Epigenetic clock

History

The strong effects of age on DNA methylation levels have been known since the late 1960s. ^[5] A vast literature Describes sets of CpGs Whose DNA methylation levels correlate with age, eg ^{[6] [7] [8] [9] [10]} Two publications describe age estimators based on DNA methylation levels in Either saliva ^[11] or blood. ^[12]

Horvath’s epigenetic clock was developed by Steve Horvath , a professor of human genetics at the David Geffen School of Medicine at UCLA and of biostatistics at the UCLA Fielding School of Public Health. The scientific article was first published on Oct 21, 2013, in Genome Biology . ^[1] [3] Horvath spent over 4 years. ^[13] The personal story behind the discovery was featured in Nature. ^[14]The age estimator was developed using 8,000 samples from 82 Illumina DNA methylation array datasets, encompassing 51 healthy tissues and cell types. The major innovation of Horvath’s epigenetic clock lies in its wide applicability: the same set of 353 CpGs and the same prediction algorithm is used irrespective of the DNA source within the organization, ie it does not require any adjustments or offsets. ^[1] This property allows one to compare the ages of different areas of the human body using the same aging clock.

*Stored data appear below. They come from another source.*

-- ==== Sys2Proof/Tests/Slice0.lean ====
section
/-! SUPPORT. Tests: the well-formedness checks, words written out from the formats, one step of each operation with the
values of `spec/95_test_vectors.md`, and states that meet the hypotheses of the statements. -/

namespace Sys2Proof.Tests

open Sys2Proof.Machine

/-! ### Well-formedness: each check refuses an ill-formed term -/

theorem test_default_configuration : Config.default.toParams.wf = true := by decide
theorem test_clock_refused : ({ Config.default.toParams with fClkHz := 1500000 } : Params).clockOk = false := by decide
theorem test_clock_zero_refused : ({ Config.default.toParams with fClkHz := 0 } : Params).clockOk = false := by decide
theorem test_pollCap_refused : ({ Config.default.toParams with pollCap := 0 } : Params).pollCapOk = false := by decide
theorem test_sentinels_refused : ({ Config.default.toParams with sentLo := 255 } : Params).sentinelsOk = false := by decide
theorem test_stopTail_refused : ({ Config.default.toParams with stopTail := 4 } : Params).stopTailOk = false := by decide
theorem test_addrW_refused : ({ Config.default.toParams with addrW := 7 } : Params).addrWOk = false := by decide

/-- R70: too short. -/
theorem test_length_refused : OpWord.lengthOk ⟨.txSymbol, [false, false, true]⟩ = false ∧
    decode ⟨.txSymbol, [false, false, true]⟩ = .error .wrongLength := by decide
/-- R71: slot 0 high. -/
theorem test_slot0_refused : OpWord.slot0Ok ⟨.txSymbol, [true, true, true, true]⟩ = false ∧
    decode ⟨.txSymbol, [true, true, true, true]⟩ = .error .slot0High := by decide
/-- R71: slot 3 low. -/
theorem test_slot3_refused : OpWord.slot3Ok ⟨.rxSymbol, [false, true, true, false]⟩ = false ∧
    decode ⟨.rxSymbol, [false, true, true, false]⟩ = .error .slot3Low := by decide
/-- R71: slots 1 and 2 differ. -/
theorem test_slots_refused : OpWord.dataSlotsOk ⟨.rxSymbol, [false, false, true, true]⟩ = false ∧
    decode ⟨.rxSymbol, [false, false, true, true]⟩ = .error .slotsDiffer := by decide
/-- R104: a stop bit of 0. -/
theorem test_stop_refused : OpWord.stopOk ⟨.txStop, [false, false, false, true]⟩ = false ∧
    decode ⟨.txStop, [false, false, false, true]⟩ = .error .stopNotOne := by decide
/-- R75: 253 is no sentinel. -/
theorem test_sentinel_refused :
    OpWord.sentinelOk ⟨.respSlot, [true, true, true, true, true, true, false, true]⟩ = false ∧
    decode ⟨.respSlot, [true, true, true, true, true, true, false, true]⟩ = .error .notSentinel := by decide
/-- R130: the bit written on entry is 0. -/
theorem test_entry_refused : OpWord.entryOk ⟨.irqEntry, [true]⟩ = false ∧
    decode ⟨.irqEntry, [true]⟩ = .error .entryNotZero := by decide

/-! ### The literals of the source (R10) -/

/-- "11,520 bytes per second at most (115200 bps, 10 bit times per byte with 8N1)" (R195). -/
theorem test_transport_rate : transportByteRate = 11520 := by decide

/-! ### Words written out from the patterns of R84 -/

/-- Bits written as digits, the leftmost first. -/
def bits (ds : List Nat) : Image := ds.map (· == 1)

Relationship to a cause of biological aging

It is not yet known what exactly is measured by DNA methylation age. Horvath hypothesized that the effects of methylation are cumulative. The fact that DNA methylation predicts all-cause mortality in later life ^{[15] [16] [17] [18]} . ^[19]However, it is unlikely that the 353 clock CpGs are special or play a direct causal role in the aging process. ^[1] Rather, the epigenetic clock captures an emergent property of the epigenome.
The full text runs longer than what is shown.